Googleの目指す常時SSLは先憂の心ではじめたい
先憂後楽という言葉をご存じだろうか?
先に努力や苦労をすれば、後は楽々!と誤解する人も多いようだが、元々は政(まつりごと-政治)を司る人間は、国の大事については、世の人がまだ気づかない先からその問題を心に留めていろいろと処置し、そして国がよく治まり、人民が楽しんでいるのを見届けてから、初めて自分も楽しめという格言だ。
Googleは、HTTPSを使ったセキュアな接続の普及が当然になるIT社会を目指している。
GoogleのブラウザChromeの取り組みをみても、近い将来「常時SSL化」が、ユーザーのブラウジングルーチンに、「サイトの安全性」が影響していくと想定していることが読み取れる。
Chromeでは、アドレスバーの鍵をクリックするとウェブサイトの接続が確認可能だ。
ウェブも安全が求められる時代
成熟した世界では、衣食住、生活に関わるものすべてに安全が求められるようになった。
同様に、ITも「そこにあればいい」時代は急速に終焉に近づき、「安全」が求められ、「安全」ではないサイトは淘汰されていくであろう。
2014年12月から2015年1月に、Googleの広告プログラム「AdSense」に不正広告が掲載され、ウェア感染サイトにリダイレクトされる問題が相次いで起こった。

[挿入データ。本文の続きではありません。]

-- ==== Sys2Proof/Machine/Names.lean ====
section
/-! DEFINITION. The named values of the spec and the codes its layouts give them (12.1, 12.2). -/

namespace Sys2Proof.Machine
open Sys2Proof

/-- Station modes (R40). -/
inductive Mode where
  | loading | unconfigured | waking | inService | localMode | held | resting
  deriving DecidableEq, Repr

/-- Stop states (R43). -/
inductive StopState where
  | stopClear | stopActive | stopSettling
  deriving DecidableEq, Repr

/-- Beacon intervals (R32). -/
inductive Interval where
  | normal | rest | fast
  deriving DecidableEq, Repr

/-- What last woke the station (R48, R49, R56). -/
inductive WakeSource where
  | start | restart | desk | call | claim | cross | alarm | panel | fault
  deriving DecidableEq, Repr

/-- Local working (3.4). -/
inductive LocalState where
  | auto | pending | refused | working | closing
  deriving DecidableEq, Repr

/-- Chamber occupancy (R61). -/
inductive Occupancy where
  | empty | arriving | occupied | leaving
  deriving DecidableEq, Repr

/-- The kind of a claim holder, as reported (R63). -/
inductive HolderKind where
  | free | self | upper | orphaned
  deriving DecidableEq, Repr

/-- The kind of a claim waiter, as reported (R63). -/
inductive WaiterKind where
  | none | self | upper
  deriving DecidableEq, Repr

/-- Token states (R140). -/
inductive TokenState where
  | held | offered | absent
  deriving DecidableEq, Repr

/-- Purposes of a claim (4.3). -/
inductive Purpose where
  | gateUp | gateDown | localWork
  deriving DecidableEq, Repr

/-- The fourteen fault causes (11.1). -/
inductive Cause where
  | levelAlarm | levelSensor | positionConflict | motionTimeout | equalizeTimeout | detectorMismatch
  | claimOrphaned | peerLost | claimTimeout | transferFail | addressClash | tokenClash | linkDegraded
  | configInvalid
  deriving DecidableEq, Repr

/-- Levels a fault is taken at (R185). -/
inductive FaultLevel where
  | localLevel | flight | desk
  deriving DecidableEq, Repr

/-- The boundary a fault names (R184). -/
inductive Bound where
  | none | lower | head
  deriving DecidableEq, Repr

/-- The steps of a crossing (6.3). -/
inductive Step where
  | reserve | claim | equalize | openGate | transit | closeGate | release
  deriving DecidableEq, Repr

/-- Vessel classes (7.2). -/
inductive VClass where
  | commercial | service | pleasure | exempt
  deriving DecidableEq, Repr

/-- Kinds of a record's line (9.2). -/
inductive LineKind where
  | chamber | assist
  deriving DecidableEq, Repr

/-- Record states (9.2). -/
inductive RecState where
  | created | resident | sending | receiving | closed
  deriving DecidableEq, Repr

/-- Reasons of a REFUSE (12.1). -/
inductive Reason where
  | unknownKind | wrongRole | badField | busy | noSpace | notHeld
  deriving DecidableEq, Repr

/-- Reasons of a CLAIM_DENY or CROSS_DENY (12.1). -/
inductive DenyReason where
  | busy | noSpace | mode | faulted
  deriving DecidableEq, Repr

/-- Service ratios (R25, R129). -/
inductive Ratio where
  | two | four | eight | strict
  deriving DecidableEq, Repr

/-- The blocks that send frames (2.2, R5). -/
inductive Block where
  | link | presence | control | chamber | lowerUnit | record | approach | vessel | toll | fault
  deriving DecidableEq, Repr

/-- The frame kinds (12.1). -/
inductive Kind where
  | beacon | widen | refuse | echo | echoBack | statusAsk | statusReply
  | claimAsk | claimGive | claimWait | claimDeny | claimDrop | levelFeed | alarmClose
  | crossAsk | crossTaken | crossDeny | xferAsk | recSeg | xferEnd | xferBad
  | hold | exitNote | tokenOffer | tokenTake | tokenDecline
  | flightStop | resume | faultNote | faultClear | clear
  | time | rest | wake | restart | vesselSet | vesselDel | vesselQuery | vesselInfo
  | rateSet | rateCommit | tollReady | tollEnd | tollRead | tollRemove | logFull
  deriving DecidableEq, Repr

/-- Sender roles (R6). -/
inductive Role where
  | desk | neighbour | upper | lower | endStation | any
  deriving DecidableEq, Repr

/-- Mode codes of a BEACON's byte 0 (12.2). -/
def Mode.code : Mode → Nat
  | .loading => 0 | .unconfigured => 1 | .waking => 2 | .inService => 3 | .localMode => 4 | .held => 5 | .resting => 6

/-- The mode a code names (12.2). -/
def Mode.ofCode? : Nat → Option Mode
  | 0 => some .loading | 1 => some .unconfigured | 2 => some .waking | 3 => some .inService
  | 4 => some .localMode | 5 => some .held | 6 => some .resting | _ => none

/-- Stop state codes (12.2). -/
def StopState.code : StopState → Nat
  | .stopClear => 0 | .stopActive => 1 | .stopSettling => 2

/-- The stop state a code names (12.2). -/
def StopState.ofCode? : Nat → Option StopState
  | 0 => some .stopClear | 1 => some .stopActive | 2 => some .stopSettling | _ => none

/-- Interval codes (12.2). -/
def Interval.code : Interval → Nat
  | .normal => 0 | .rest => 1 | .fast => 2

/-- The interval a code names (12.2). -/
def Interval.ofCode? : Nat → Option Interval
  | 0 => some .normal | 1 => some .rest | 2 => some .fast | _ => none

/-- The lengths of the intervals (R32): 2 s, 10 s and 250 ms. -/
def Interval.span : Interval → Span
  | .normal => sec 2 | .rest => sec 10 | .fast => ms 250

/-- Wake source codes of STATUS_REPLY byte 14 (12.2). -/
def WakeSource.code : WakeSource → Nat
  | .start => 0 | .restart => 1 | .desk => 2 | .call => 3 | .claim => 4 | .cross => 5 | .alarm => 6 | .panel => 7
  | .fault => 8

/-- Occupancy codes of STATUS_REPLY byte 2 (12.2). -/
def Occupancy.code : Occupancy → Nat
  | .empty => 0 | .arriving => 1 | .occupied => 2 | .leaving => 3

/-- Claim holder codes in the order FREE, SELF, UPPER, ORPHANED (12.2). -/
def HolderKind.code : HolderKind → Nat
  | .free => 0 | .self => 1 | .upper => 2 | .orphaned => 3

/-- The holder kind a 2-bit code names (12.2). -/
def HolderKind.ofCode : Nat → HolderKind
  | 0 => .free | 1 => .self | 2 => .upper | _ => .orphaned

/-- Claim waiter codes in the order NONE, SELF, UPPER (12.2). -/
def WaiterKind.code : WaiterKind → Nat
  | .none => 0 | .self => 1 | .upper => 2

/-- The waiter kind a code names (12.2). -/
def WaiterKind.ofCode? : Nat → Option WaiterKind
  | 0 => some .none | 1 => some .self | 2 => some .upper | _ => Option.none

/-- Token state codes in the order HELD, OFFERED, ABSENT (12.2). -/
def TokenState.code : TokenState → Nat
  | .held => 0 | .offered => 1 | .absent => 2

/-- The token state a code names (12.2). -/
def TokenState.ofCode? : Nat → Option TokenState
  | 0 => some .held | 1 => some .offered | 2 => some .absent | _ => none

/-- Purpose codes (12.2). -/
def Purpose.code : Purpose → Nat
  | .gateUp => 0 | .gateDown => 1 | .localWork => 2

/-- The purpose a code names (12.2). -/
def Purpose.ofCode? : Nat → Option Purpose
  | 0 => some .gateUp | 1 => some .gateDown | 2 => some .localWork | _ => none

/-- Cause codes, which are the priorities (11.1, R185). -/
def Cause.code : Cause → Nat
  | .levelAlarm => 1 | .levelSensor => 2 | .positionConflict => 3 | .motionTimeout => 4 | .equalizeTimeout => 5
  | .detectorMismatch => 6 | .claimOrphaned => 7 | .peerLost => 8 | .claimTimeout => 9 | .transferFail => 10
  | .addressClash => 11 | .tokenClash => 12 | .linkDegraded => 13 | .configInvalid => 14

/-- The cause a code names (11.1). -/
def Cause.ofCode? : Nat → Option Cause
  | 1 => some .levelAlarm | 2 => some .levelSensor | 3 => some .positionConflict | 4 => some .motionTimeout
  | 5 => some .equalizeTimeout | 6 => some .detectorMismatch | 7 => some .claimOrphaned | 8 => some .peerLost
  | 9 => some .claimTimeout | 10 => some .transferFail | 11 => some .addressClash | 12 => some .tokenClash
  | 13 => some .linkDegraded | 14 => some .configInvalid | _ => none

/-- The causes in order of priority, highest first (R185). -/
def Cause.byPriority : List Cause :=
  [.levelAlarm, .levelSensor, .positionConflict, .motionTimeout, .equalizeTimeout, .detectorMismatch, .claimOrphaned,
   .peerLost, .claimTimeout, .transferFail, .addressClash, .tokenClash, .linkDegraded, .configInvalid]

/-- The delegable causes (R185). -/
def Cause.delegable : Cause → Bool
  | .positionConflict | .motionTimeout | .equalizeTimeout | .detectorMismatch | .peerLost | .claimTimeout
  | .transferFail | .linkDegraded => true
  | .levelAlarm | .levelSensor | .claimOrphaned | .addressClash | .tokenClash | .configInvalid => false

/-- Fault level codes (12.2). -/
def FaultLevel.code : FaultLevel → Nat
  | .localLevel => 1 | .flight => 2 | .desk => 3

/-- The fault level a code names (12.2). -/
def FaultLevel.ofCode? : Nat → Option FaultLevel
  | 1 => some .localLevel | 2 => some .flight | 3 => some .desk | _ => none

/-- Boundary codes (12.2). -/
def Bound.code : Bound → Nat
  | .none => 0 | .lower => 1 | .head => 2

/-- The boundary of a unit, as a fault names it (R100). -/
def Bound.ofUnit : UnitId → Bound
  | .lower => .lower | .head => .head

/-- Vessel class codes (12.2). -/
def VClass.code : VClass → Nat
  | .commercial => 0 | .service => 1 | .pleasure => 2 | .exempt => 3

/-- The class a 2-bit code names (12.2). -/
def VClass.ofCode : Nat → VClass
  | 0 => .commercial | 1 => .service | 2 => .pleasure | _ => .exempt

/-- HIGH priority is COMMERCIAL and SERVICE (7.2). -/
def VClass.high : VClass → Bool
  | .commercial | .service => true
  | .pleasure | .exempt => false

/-- Line kind codes (12.2). -/
def LineKind.code : LineKind → Nat
  | .chamber => 0 | .assist => 1

/-- REFUSE reason codes (12.1). -/
def Reason.code : Reason → Nat
  | .unknownKind => 1 | .wrongRole => 2 | .badField => 3 | .busy => 4 | .noSpace => 5 | .notHeld => 6

/-- The REFUSE reason a code names (12.1). -/
def Reason.ofCode? : Nat → Option Reason
  | 1 => some .unknownKind | 2 => some .wrongRole | 3 => some .badField | 4 => some .busy | 5 => some .noSpace
  | 6 => some .notHeld | _ => none

/-- Denial reason codes (12.1). -/
def DenyReason.code : DenyReason → Nat
  | .busy => 1 | .noSpace => 2 | .mode => 3 | .faulted => 4

/-- The denial reason a code names (12.1). -/
def DenyReason.ofCode? : Nat → Option DenyReason
  | 1 => some .busy | 2 => some .noSpace | 3 => some .mode | 4 => some .faulted | _ => none

/-- The service ratio a configuration code names (12.2). -/
def Ratio.ofCode? : Nat → Option Ratio
  | 0 => some .two | 1 => some .four | 2 => some .eight | 3 => some .strict | _ => none

/-- Element codes (5.1). -/
def elementCode : Element → Nat
  | .lowerGate => 1 | .lowerSluice => 2 | .headGate => 3 | .headSluice => 4

/-- The index of an element in a table of four. -/
def elementIdx : Element → Fin 4
  | .lowerGate => 0 | .lowerSluice => 1 | .headGate => 2 | .headSluice => 3

/-- The boundary unit an element belongs to (5.1). -/
def elementUnit : Element → UnitId
  | .lowerGate | .lowerSluice => .lower
  | .headGate | .headSluice => .head

/-- Whether an element is a gate (5.1). -/
def elementIsGate : Element → Bool
  | .lowerGate | .headGate => true
  | .lowerSluice | .headSluice => false

/-- The element a code names (5.1). -/
def elementOfCode? : Nat → Option Element
  | 1 => some .lowerGate | 2 => some .lowerSluice | 3 => some .headGate | 4 => some .headSluice | _ => none

/-- The gate of a unit's boundary (6.3). -/
def gateOf : UnitId → Element
  | .lower => .lowerGate | .head => .headGate

/-- The sluice of a unit's boundary (6.3). -/
def sluiceOf : UnitId → Element
  | .lower => .lowerSluice | .head => .headSluice

/-- The target codes of MOTION_TIMEOUT's value 2 (R84). -/
def targetCode : Target → Nat
  | .toOpen => 1 | .toClosed => 2

/-- The direction codes of DETECTOR_MISMATCH's value 2 (R111). -/
def directionCode : Direction → Nat
  | .up => 1 | .down => 2

/-- The index of a party's widen slot (R15) or hold entry (R135): 0 to 15 the stations, 16 the desk. -/
def partyIdx : Party → Fin 17
  | .station a => a.castSucc
  | .desk => 16

/-- The party at a source address that passed R3. -/
def partyOf (src : Addr) : Party :=
  if src = deskAddr then .desk else .station ⟨src.toNat % 16, Nat.mod_lt _ (by decide)⟩

end Sys2Proof.Machine
end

悪意をもった人間こそが悪いのだが、IT社会において、ウェブを管理する運営者のセキュリティーへの対策も問われている。
実際に、金融業界のサイトや政府のサイトでも個人情報流出が起き、その対応には、日本という国民性の甘さを感じる。
Google Display NetworkやDoubleClickパブリッシャーに配信される広告の大部分は、2015年6月30日までに暗号化されると発表された。
現在、個人情報入力を求めるページにSSLサーバ証明書でセキュアな接続がされているサイトも、今後は、サイト全体に適用させていくことが当然になるだろう。
SSLサーバ証明書はコストもかかる。接続にも、過去、時間を費やしていたが、その接続時間も加速的に改善されている。
こうした時代を先取りし、将来、問題となるであろうITの安全性のために、初期段階から手を打っておく「先憂の心」をもって、サイト運営を行うべきであろう。
明確なGoogleの常時SSL化の理由
2010年「Firesheep」という誰でもハッカーになれてしまうFifefoxのアドオンが配布された。
F-Secure Corporationのmikko_hypponen氏の「Firesheep」:複雑だったことを容易にするツールは、当時、多くの人が驚いた。
公共のWiFiネットワークをスキャンして、Facebook、Twitter、Google、Amazon、Dropbox、Evernote、Wordpress、Flickr、bit.lyといった、Webサービスにログインしているユーザーを洗い出し、そのユーザーに成りすますことをいとも容易く可能にしてしまったのだ。
予防は完璧ではないが、無防備に曝け出していることは、自分で自分の首を絞めるようなものだ。
SSLサーバ証明書には、個人情報を守る暗号化ツールとしての機能に加え、通信先のサイト運営主体の身元確認(ID情報確認)機能がある。
そのページの個人情報は守られても、サイト運営の身元が「なりすまし」であった場合、危険もあり得る。
SSLサーバ証明書を発行する認証局は、身元(ID)情報確認の際、ドメイン管理権限の有無、法的実在性や事業実態の有無等を、認証局個別の恣意性を排除し厳格に検証している。
Google理想ブラウザのセキュリティ表示
Googleは「HTTPは安全でない」と明示し、「HTTPS」については、現在の仕様では、HTTPSを使っているWebサイトには安全であることを示す鍵マークが表示されるが、いずれ、HTTPのようにノーマークにするという。
つまり、当然あるべきものであり、Google検索順位の表示にもSSLサーバ証明書のないサイトは、いずれ淘汰されていくだろう。
具体的にはセキュリティ状況は3段階に分類されるという。
1.有効なHTTPSなどを使っている場合は「安全」(Secure)
2.HTTPSを使っていてもTLSにマイナーなエラーがあるといった場合は「疑問あり」(Dubious)
3.HTTPを使っている場合は「安全でない」(Non-secure)
Googleは以下のように説明する。「Web上のデータ通信はすべてセキュアで行うべきだ。情報セキュリティが存在しない(安全でない)ことを明らかにする責任がある。そして、ユーザーは、それらの情報を知り得た上で、自己責任で対応を決められるようにしなければならない」と。
米国家安全保障局(NSA)によるネットの監視活動の事例でもWeb上の改ざんや監視などの攻撃は、実際に横行していると伝えられている。
食の安全が長い時間を費やして、できるだけの真実表示が求められるようになったように(それでも法ギリギリの不当表示は無くならないが)、個人ページであっても、SSL導入は、運営の責任を問う指針になるであろう。